Meet the WattMote (Moteino based Tweet-A-Watt)

Python graph showing a cycle on my refrigerator (spikes are fridge light when door is opened)I assembled my Moteino circuit inside the KillAWatt. Everything fits very nicely and the LED blinks every ~2 seconds, and data finds its way to my RaspberryPi where EmonCMS records and graphs it nicely. At the last minute I found a leftover TMP36 analog temperature sensor that I had around, and thought – why not add it to the Moteino and report temperature along with power readings?

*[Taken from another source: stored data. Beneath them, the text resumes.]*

/-- What a step does, by `BUSY` and the inputs: an idle block rests or takes the next input, a busy one takes an asynchronous
input or goes on with its operation. -/
inductive StepBy : Bool → List Input → (State → State) → Prop
  | rest : StepBy false [] id
  | take {inp : Input} {rest : List Input} {f : State → State} (h : Takes inp f) :
      StepBy false (inp :: rest) (fun s => f { s with inputs := rest })
  | interrupt {inp : Input} {rest : List Input} {f : State → State} (ha : inp.asynchronous = true) (h : Takes inp f) :
      StepBy true (inp :: rest) (fun s => f { s with inputs := rest })
  | goOn {inputs : List Input} (h : ∀ inp ∈ inputs.head?, inp.asynchronous = false) :
      StepBy true inputs State.carryOn

/-- An idle block does with an input what `Takes` says. -/
theorem Takes.takeInput_eq {inp : Input} {f : State → State} (hf : Takes inp f) {s : State} (hb : s.busy = false) :
    takeInput inp s = .next (f s) := by
  cases hf with
  | word h => rw [takeInput, runEncoded, h]; exact exec_idle _ s hb
  | print text col row => exact exec_idle (.print text col row) s hb
  | teardown => exact exec_idle .teardown s hb
  | _ => rfl

/-- Every input is taken but a byte that is no row of its format. -/
theorem takes_of_takeInput_next {inp : Input} {s t : State} (h : takeInput inp s = .next t) : ∃ f, Takes inp f := by
  cases inp with
  | word e =>
    cases hd : decode e with
    | error why => simp [takeInput, runEncoded, hd] at h
    | ok i => exact ⟨_, .word hd⟩
  | print text col row => exact ⟨_, .print text col row⟩
  | teardown => exact ⟨_, .teardown⟩
  | cut w k => exact ⟨_, .cut w k⟩
  | reset => exact ⟨_, .reset⟩
  | powerCycle => exact ⟨_, .powerCycle⟩
  | foreignWrite b => exact ⟨_, .foreignWrite b⟩
  | hostWait d => exact ⟨_, .hostWait d⟩

theorem step_idle {s : State} (hb : s.busy = false) : step s = stepIdle s := by simp [step, hb]

theorem step_busy {s : State} (hb : s.busy = true) : step s = .next (stepBusy s) := by simp [step, hb]

theorem stepIdle_cons {s : State} {inp : Input} {rest : List Input} (hs : s.inputs = inp :: rest) :
    stepIdle s = takeInput inp { s with inputs := rest } := by rw [stepIdle, hs]

theorem stepIdle_nil {s : State} (hs : s.inputs = []) : stepIdle s = .next s := by rw [stepIdle, hs]

/-- An asynchronous input does to a busy block what it does to an idle one. -/
theorem Takes.stepBusy_eq {inp : Input} {f : State → State} (hf : Takes inp f) (ha : inp.asynchronous = true) {s : State}
    {rest : List Input} (hs : s.inputs = inp :: rest) : stepBusy s = f { s with inputs := rest } := by
  cases hf with
  | reset => rw [stepBusy, hs]
  | powerCycle => rw [stepBusy, hs]
  | foreignWrite b => rw [stepBusy, hs]
  | _ => cases ha

theorem stepBusy_eq_carryOn {s : State} (h : ∀ inp ∈ s.inputs.head?, inp.asynchronous = false) :
    stepBusy s = s.carryOn := by
  unfold stepBusy
  split <;> simp_all [Input.asynchronous]

theorem exists_takes_of_asynchronous {inp : Input} (ha : inp.asynchronous = true) : ∃ f, Takes inp f := by
  cases inp with
  | reset => exact ⟨_, .reset⟩
  | powerCycle => exact ⟨_, .powerCycle⟩
  | foreignWrite b => exact ⟨_, .foreignWrite b⟩
  | _ => cases ha

theorem Takes.step_eq {inp : Input} {f : State → State} (hf : Takes inp f) {s : State} {rest : List Input}
    (hb : s.busy = false) (hs : s.inputs = inp :: rest) : step s = .next (f { s with inputs := rest }) :=
  (step_idle hb).trans ((stepIdle_cons hs).trans (hf.takeInput_eq hb))

theorem Takes.step_eq_of_asynchronous {inp : Input} {f : State → State} (hf : Takes inp f) (ha : inp.asynchronous = true)
    {s : State} {rest : List Input} (hb : s.busy = true) (hs : s.inputs = inp :: rest) :
    step s = .next (f { s with inputs := rest }) := by
  rw [step_busy hb, hf.stepBusy_eq ha hs]

/-- A step does what `StepBy` says. -/
theorem StepBy.step_eq {s : State} {f : State → State} (h : StepBy s.busy s.inputs f) : step s = .next (f s) := by
  generalize hb : s.busy = busy at h
  generalize hs : s.inputs = inputs at h
  cases h with
  | rest => rw [step_idle hb, stepIdle_nil hs, id]
  | take hf => exact hf.step_eq hb hs
  | interrupt ha hf => exact hf.step_eq_of_asynchronous ha hb hs
  | goOn ha => rw [step_busy hb, stepBusy_eq_carryOn (hs ▸ ha)]

/-- A step that answers a next state does one of the things of `StepBy`. -/
theorem exists_stepBy {s t : State} (h : step s = .next t) : ∃ f, StepBy s.busy s.inputs f := by
  cases hb : s.busy with
  | false =>
    cases hs : s.inputs with
    | nil => exact ⟨_, .rest⟩
    | cons inp rest =>
      rw [step_idle hb, stepIdle_cons hs] at h
      obtain ⟨f, hf⟩ := takes_of_takeInput_next h
      exact ⟨_, .take hf⟩
  | true =>
    by_cases ha : ∀ inp ∈ s.inputs.head?, inp.asynchronous = false
    · exact ⟨_, .goOn ha⟩
    · cases hs : s.inputs with
      | nil => exact absurd (by simp [hs]) ha
      | cons inp rest =>
        obtain ⟨f, hf⟩ := exists_takes_of_asynchronous (by simpa [hs] using ha : inp.asynchronous = true)
        exact ⟨_, .interrupt (by simpa [hs] using ha) hf⟩

/-- Everything a step can do. -/
theorem step_next_iff {s t : State} : step s = .next t ↔ ∃ f, StepBy s.busy s.inputs f ∧ t = f s := by
  constructor
  · intro h
    obtain ⟨f, hf⟩ := exists_stepBy h
    exact ⟨f, hf, Host.Outcome.next.inj (h.symm.trans hf.step_eq)⟩
  · rintro ⟨f, hf, rfl⟩
    exact hf.step_eq

/-! ## The record and FAULT_CV over instructions and steps -/

theorem grown_begin (i : Instr) (s : State) : Grown s (s.begin i) := Grown.of_eq _ _ rfl rfl rfl rfl rfl id

theorem grown_serve (i : Instr) (s : State) : Grown s (serve i s) := by
  unfold serve
  split
  · exact grown_runTodo _ s
  · split
    · exact (grown_acceptRequest i s).trans (grown_resume _)
    · exact (grown_begin i s).trans (grown_resume _)

/-- A request that is cut runs for a while, and then comes the reset. -/
theorem exists_grown_cutRequest (i : Instr) (k : Nat) (s : State) :
    ∃ u, Grown s u ∧ s.cutRequest i k = u.blockReset := by
  have h : Grown s (runEvents ((acceptRequest i s).remaining.take k) (acceptRequest i s)) :=
    (grown_acceptRequest i s).trans (grown_runEvents _ _)
  refine ⟨_, ?_, rfl⟩
  split
  · exact h.trans (grown_finish _)
  · exact h

/-- The peripheral and its observer have taken what the record has gained. -/
def Recorded (s t : State) : Prop :=
  ∃ tr, t.out = s.out ++ tr ∧ t.lcd = s.lcd.observeAll tr ∧ t.panel = s.panel.followAll tr

theorem Grown.recorded {s t : State} (h : Grown s t) : Recorded s t := by
  obtain ⟨tr, used, hout, -, hlcd, hpanel⟩ := h.record
  exact ⟨tr, hout, hlcd, hpanel⟩

theorem Recorded.trans {s t u : State} (h : Recorded s t) (h' : Recorded t u) : Recorded s u := by
  obtain ⟨tr, hout, hlcd, hpanel⟩ := h
  obtain ⟨tr', hout', hlcd', hpanel'⟩ := h'
  exact ⟨tr ++ tr', by rw [hout', hout, List.append_assoc], by rw [hlcd', hlcd, Display.observeAll_append],
    by rw [hpanel', hpanel, Display.followAll_append]⟩

theorem grown_dropHanded (s : State) : Grown s s.dropHanded := by
  unfold State.dropHanded
  split
  · exact grown_emit _ s
  · exact Grown.refl s

/-- A reset of the block is an entry of the record like any other. -/
theorem recorded_blockReset (s : State) : Recorded s s.blockReset :=
  ((grown_dropHanded s).trans (grown_emit (.reset s.busy) _)).recorded

theorem Takes.recorded {inp : Input} {f : State → State} (h : Takes inp f) (s : State) : Recorded s (f s) := by
  cases h with
  | word h => exact (grown_serve _ s).recorded
  | print text col row => exact (grown_serve _ s).recorded
  | teardown => exact (grown_serve _ s).recorded
  | cut w k =>
    obtain ⟨u, hu, hcut⟩ := exists_grown_cutRequest (decodeRequest w) k s
    rw [hcut]
    exact hu.recorded.trans (recorded_blockReset u)
  | reset => exact recorded_blockReset s
  | powerCycle => exact (grown_emit _ s).recorded
  | foreignWrite b => exact (grown_emit _ s).recorded
  | hostWait d => exact (grown_emit _ s).recorded

theorem StepBy.recorded {b : Bool} {l : List Input} {f : State → State} (h : StepBy b l f) (s : State) :
    Recorded s (f s) := by
  cases h with
  | rest => exact (Grown.refl s).recorded
  | take hf => exact hf.recorded { s with inputs := _ }
  | interrupt ha hf => exact hf.recorded { s with inputs := _ }
  | goOn ha => exact (grown_carryOn s).recorded

/-- Settles O49: every step adds to the record and lets the display follow what it has added. -/
theorem observerFollowsTheRecord : Obligations.ObserverFollowsTheRecord := by
  rintro s t ⟨hlcd, hpanel⟩ hstep
  obtain ⟨f, hf, rfl⟩ := step_next_iff.1 hstep
  obtain ⟨tr, hout, hlcd', hpanel'⟩ := hf.recorded s
  rw [hlcd', hpanel', hout, Display.observeAll_append, Display.followAll_append, hlcd, hpanel]
  exact ⟨rfl, rfl⟩

/-- Only a reset, alone or cutting a request, clears `FAULT_CV` (R17). -/
theorem Takes.violation {inp : Input} {f : State → State} (h : Takes inp f) (hr : inp ≠ .reset)
    (hc : ∀ w k, inp ≠ .cut w k) (s : State) (hs : s.faultCv = true) : (f s).faultCv = true := by
  cases h with
  | word h => exact (grown_serve _ s).violation hs
  | print text col row => exact (grown_serve _ s).violation hs
  | teardown => exact (grown_serve _ s).violation hs
  | cut w k => exact absurd rfl (hc w k)
  | reset => exact absurd rfl hr
  | powerCycle => exact hs
  | foreignWrite b => exact hs
  | hostWait d => exact hs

WARNING: If you attempt this project, make sure you never work on your KillAWatt while it is plugged in!  It is a shock hazard and you should never connect anything to it (including an oscilloscope that is not galvanically isolated from mains). You should never try to connect the Moteino/circuit to your computer to read serial from it while inside the KAW!  I mean this, the KAW might not work at all, or you will cause some damage to your tools or yourself!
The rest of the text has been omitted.